3. Conduct audits and assessments: You will be responsible for conducting internal audits and assessments to ensure that all processes and procedures are in line with regulatory requirements.
4. Prepare and submit regulatory documents: This role will involve preparing and submitting all required regulatory documents, such as product registrations, reports, and applications, to relevant authorities.
5. Communicate with regulatory agencies: The Regulatory Affairs Specialist will serve as the main point of contact for all communication with regulatory agencies. This includes responding to inquiries, providing necessary documentation, and addressing any compliance issues.
6. Collaborate with cross-functional teams: This role will involve working closely with cross-functional teams, including R&D, Quality Assurance, and Marketing, to ensure that all regulatory requirements are met throughout the product development and distribution process.
7. Develop and maintain regulatory processes: You will be responsible for developing and maintaining processes and procedures to ensure ongoing compliance with regulations and standards.
8. Monitor product complaints: As part of ensuring compliance, you will be responsible for monitoring and addressing any product complaints related to regulatory issues.
9. Provide training and guidance: The Regulatory Affairs Specialist may be responsible for providing training and guidance to other team members on regulatory requirements and processes.
10. Continuously improve regulatory compliance: This role will require a proactive approach to continuously improving regulatory compliance within the organization, including identifying and implementing best practices.

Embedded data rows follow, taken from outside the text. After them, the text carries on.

/-- V with a mask of element 0 alone and memory mapped. -/
def wOne : State := { wMap .V with ctx := { wCtx with m := wCtx.m.set 1 ⟨1, false⟩, msel := 1 } }
/-- An access by the stream reaches the own package. -/
def wReaches (s : State) (k : AKind) (n : Nat) : Bool := match s.access 0 k n with
  | (u, .ok g) => !u.remote g
  | _ => false
theorem witness_VectorMemoryWordsAtOneElement : wOne.issues .V Tok.none ∧ (3 : VReg).toNat < wOne.ctx.demand ∧ wOne.ctx.gated .V = false ∧
    wOne.readS 1 = .ok ⟨0, false⟩ ∧ wOne.ctx.mask = ⟨BitVec.ofNat 1024 (2 ^ 0), false⟩ ∧ wOne.ctx.prog.velem = 0 ∧ wOne.ctx.vplan = none ∧ wOne.ctx.slow = false ∧
    ((wOne.ctx.getV 5).elem 32 0).p = false ∧ (wOne.scratch 0 .load 4 4 = .ok ⟨0, 0⟩) ∧ wOne.samePackage 0 0 = true ∧
    (wReaches wOne .load 4 && wReaches wOne .store 4 && wReaches wOne .atomic 8) = true :=
  ⟨And.intro rfl (And.intro rfl (And.intro rfl rfl)), by decide, rfl, rfl, by decide +kernel, rfl, rfl, rfl, by decide +kernel, rfl, by decide +kernel,
    by decide +kernel⟩
/-- V with a mask of elements 0 and 1. -/
def wPair (s : State) : State := { s with ctx := { s.ctx with m := s.ctx.m.set 1 ⟨3, false⟩, msel := 1 } }
/-- What a word's plan does at once: all pieces answered, or one still asked for; and whether an element failed. -/
def wPlanned (k : VKind) (r : State × VPlan) : Bool × Bool × Bool :=
  let x := r.1.vPieces k r.2.pieces
  (x.2.all fun q => q.got.isSome, x.2.any fun q => q.req.isSome && q.got.isNone, r.2.bad.isSome)
theorem witness_VectorMemoryWords_many : (wPair (wMap .V)).issues .V Tok.none ∧ (wPair (wMap .V)).ctx.mask.p = false ∧ (wPair (wMap .V)).readS 1 = .ok ⟨0, false⟩ ∧
    (∀ k ∈ [VKind.load 4 3, .store 4 3], wPlanned k ((wPair (wMap .V)).planFrom k false (wPair (wMap .V)).ctx.mask 0 512 0 []) = (true, false, false)) ∧
    wPlanned (.load 4 3) ((wPair (wFar .V)).planFrom (.load 4 3) false (wPair (wFar .V)).ctx.mask 0 512 0 []) = (false, true, false) ∧
    (∀ k ∈ [VKind.gather 4 3, .atom .i32add 3], wPlanned k ((wPair (wMap .V)).planIdx k false 5 (wPair (wMap .V)).ctx.mask 0 512 0 []) = (true, false, false)) ∧
    wPlanned (.gather 4 3) ((wPair (wOn .V)).planIdx (.gather 4 3) true 5 (wPair (wOn .V)).ctx.mask 0 512 0 []) = (true, false, false) ∧
    wPlanned (.load 4 3) ((wPair (wOn .V)).planFrom (.load 4 3) false (wPair (wOn .V)).ctx.mask 0 512 0 []) = (true, false, true) ∧
    ((wPair (wOn .V)).scratch (0 + BitVec.ofNat 64 ((((wPair (wOn .V)).ctx.getV 5).elem 32 1).code * 4)) .load 4 4).toOption = some ⟨0, 0⟩ := by
  refine ⟨And.intro rfl (And.intro rfl (And.intro rfl rfl)), by decide +kernel, rfl, by decide +kernel, by decide +kernel, by decide +kernel, by decide +kernel, by decide +kernel, by decide +kernel⟩
/-- A product of 64 products in bf16 on tile 0. -/
def wProd (fam : MFam) (regs : List Dword) : Product := ⟨fam, .bf16, 0, false, 64, .none, regs, 0⟩
theorem witness_ProductsIssueAndComplete_mma : (wOn .M).issues .M Tok.none ∧ (0 : TileNo).toNat < (wOn .M).ctx.tiles ∧ (wOn .M).ctx.held = [] ∧
    (wOn .M).ctx.tileBusy [0] = false ∧ (∀ r ∈ mmaRegs .bf16 0 64 ++ mmaRegs .bf16 16 64, r.toNat < (wOn .M).ctx.demand) ∧
    (wOn .M).ctx.gated .M = false ∧ (wOn .M).reads [] [] ∧ (wOn .M).ctx.vOwes (mmaRegs .bf16 0 64 ++ mmaRegs .bf16 16 64) = false ∧
    (wOn .M).productChecks (wProd (.mma 0 16) []) .zero = none :=
  ⟨w_issues .M, by decide, rfl, rfl, by decide, rfl, rfl, by decide +kernel, by decide +kernel⟩
theorem witness_ProductsIssueAndComplete_operands : (wOn .M).issues .M Tok.none ∧ (wOn .M).reads ([2, 3, 4, 5] ++ [] ++ []) ([0, 0, 0, 0] ++ [] ++ []) ∧
    (wOn .M).reads ([2, 3, 4, 5] ++ [6] ++ []) ([0, 0, 0, 0] ++ [0] ++ []) ∧
    (wOn .M).productChecks (wProd .mmas [0, 0, 0, 0]) .zero = none ∧ (wOn .M).productChecks (wProd .mmar [0, 0, 0, 0]) .zero = none ∧
    (wOn .M).productChecks (wProd (.mmaq 0) [0, 0, 0, 0]) .zero = none ∧ (wOn .M).productChecks (wProd (.mgrp 0 0) [0, 0, 0, 0]) .zero = none :=
  ⟨w_issues .M, rfl, rfl, by decide +kernel, by decide +kernel, by decide +kernel, by decide +kernel⟩
/-- The product under way in the array, its last iteration to come. -/
def wJob : MJob := ⟨0, wProd .mmas [0, 0, 0, 0], [64], Vector.replicate 6 NestLevel.zero, 0, 1, 0, Tok.none, [0], 0⟩
theorem witness_ProductsIssueAndComplete_array : ({ wCtx with jobs := [wJob] } : Ctx).jobs[0]? = some wJob ∧ wJob.total ≤ wJob.it + 1 ∧
    ({ wJob with total := 2 } : MJob).it + 1 < ({ wJob with total := 2 } : MJob).total ∧ (wProd .mmas [0, 0, 0, 0]).fam ≠ .mmar ∧ [64].sum ≤ 64 ∧
    (wProd .mmas [0, 0, 0, 0]).tileAt .zero < 96 ∧ (64, 0) ∈ (groupRows [64]).map (fun x => (x.2.1, x.2.2)) := by decide +kernel
/-- M in the middle of its word: tile 0 is held, and an MMAR's slice of nothing has come. -/
def wIssued : Issued := ⟨.M, Tok.none, none, true⟩
/-- The same as a state; `got` is what has come of the slice's one part. -/
def wHolds (got : Option (List Byte × Bool)) : State := { wOn .M with ctx := { wCtx with
  held := [0], issued := [wIssued], prog := { wCtx.prog with miter := 1 }, slices := [⟨[⟨0, none, 0, 32, got⟩], none⟩] } }
theorem witness_QueuedAndRemoteProducts_issue : (wOn .M).issues .M Tok.none ∧ (wOn .M).ctx.held = [] ∧ (0 : TileNo).toNat < (wOn .M).ctx.tiles ∧
    (wOn .M).ctx.gated .M = false ∧ (wOn .M).reads [2, 3, 4, 5] [0, 0, 0, 0] := ⟨w_issues .M, rfl, by decide, rfl, rfl⟩
theorem witness_QueuedAndRemoteProducts_goes_on : ∀ got, (wHolds got).running .M wIssued ∧ (wHolds got).ctx.held ≠ [] ∧
    (wHolds got).reads [2, 3, 4, 5] [0, 0, 0, 0] ∧ (wHolds got).ctx.tileBusy [0] = false ∧ (wHolds got).ctx.slow = false ∧
    (wHolds got).ctx.prog.miter = 1 ∧ ∃ x, (wHolds got).ctx.slices = [x] ∧ x.fault = none ∧ ∀ p ∈ x.parts, p.got = got :=
  fun got => ⟨And.intro rfl (And.intro rfl rfl), List.cons_ne_nil _ _, rfl, rfl, rfl, rfl, _, rfl, rfl, by simp⟩
theorem witness_QueuedAndRemoteProducts_slice : (wProd .mmar [0, 0, 0, 0]).fam = .mmar ∧ (wHolds none).ctx.prog.mslice < sliceCount 64 ∧
    (wHolds none).productChecks (wProd .mmar [0, 0, 0, 0]) .zero = none := ⟨rfl, by decide, by decide +kernel⟩
theorem witness_QueuedAndRemoteProducts_sees : (wOn .M).ctx.seen .M 0x008 (BitVec.ofNat 64 (wOn .M).ctx.regs.mpref) = .ok 4 ∧
    ({ wCtx with streams := { wCtx.streams with m := { wCtx.streams.m with sets := [(0, 0x008)] } } } : Ctx).seen .M 0x008 4 = .error 6 := by
  exact ⟨rfl, rfl⟩
theorem witness_NestWords_config_and_empty : (wOn .M).issues .M Tok.none ∧ (wOn .M).reads [1, 2] [0, 0] ∧ (0 : BitVec 3).toNat < 6 ∧
    nestTotal (wOn .M).ctx.shadow 1 = 0 := ⟨w_issues .M, rfl, by decide, by decide⟩
/-- The words of a template. -/
def wTemplate : List Word := encode (.mmas Tok.none .bf16 0 4 6 false 64 .none 0)
/-- M at an MNEST whose template follows it in the mapped page, with a leave of its own. -/
def wNest : State := { wOn .M with
  mem := let m := wMem.bench 0 (wTemplate.getD 0 0)
    m.hbmWrite (m.key 0) (benchText + 8) (natBytes 4 (wTemplate.getD 1 0).toNat) false
  ctx := { wCtx with shadow := wCtx.shadow.map fun l => { l with count := 1 }, leaves := [⟨.M, 1, true, false, 0⟩] } }
/-- What R236 asks of the word after MNEST, and of a nest of one iteration. -/
def wNestOk (s : State) : Bool :=
  match s.codeAt (s.ctx.streams.m.pc + 4) with
  | (u, .ok (w, lit)) => (match decodeWord w lit with
        | .ok i => decide (i = .mmas Tok.none .bf16 0 4 6 false 64 .none 0)
        | .error _ => false) && Engine.ofCode (Header.unpack w).eng == .M &&
      (Header.unpack w).op.extractLsb' 4 3 == 1 && isWide w && u.agent == .stream .M && !u.ctx.gated .M && nestTotal u.ctx.shadow 1 == 1 &&
      u.ctx.issued.isEmpty && u.ctx.jobs.isEmpty && popReady u.ctx.tok .M Tok.none && (u.nestChecks (wProd .mmas [0, 0, 0, 0]) u.ctx.shadow 1 1 0).isNone && (u.ctx.leaves.find? (·.e == .M)).any (·.granted)
  | _ => false
theorem witness_NestWords_nest : wNestOk wNest = true := by decide +kernel
theorem witness_TileMoves : (wOn .M).issues .M Tok.none ∧ (95 : TileNo).toNat + (0 : BitVec 5).toNat < (wOn .M).ctx.tiles ∧ (wOn .M).ctx.tiles ≤ 96 ∧
    (wOn .M).ctx.copyaHolds 95 = false ∧ convDesc 0 = some ⟨.int8, .rne, false, 0⟩ ∧
    (∃ o, (wOn .M).placeChecks 0 0 .store (NFmt.int8.regBits / 8) = .ok o) ∧ (wOn .M).reads [4, 5, 6] [0, 0, 0] ∧ (wOn .M).ctx.gated .M = false :=
  ⟨w_issues .M, by decide, by decide, rfl, by decide, ⟨_, rfl⟩, rfl, rfl⟩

According to JobzMall, the average salary range for a Regulatory Affairs Specialist in Pittsburgh, PA, USA is between $60,000 and $90,000 per year. This can vary depending on the specific company and industry, as well as the level of experience and education of the individual. Higher level positions or those with more experience may earn upwards of $100,000 per year.

Royal Philips is a health technology company focused on improving people's health and enabling better outcomes across the health continuum from healthy living and prevention, to diagnosis, treatment and home care. Philips leverages advanced technology and deep clinical and consumer insights to deliver integrated solutions. The company is a leader in diagnostic imaging, image-guided therapy, patient monitoring and health informatics, as well as in consumer health and home care.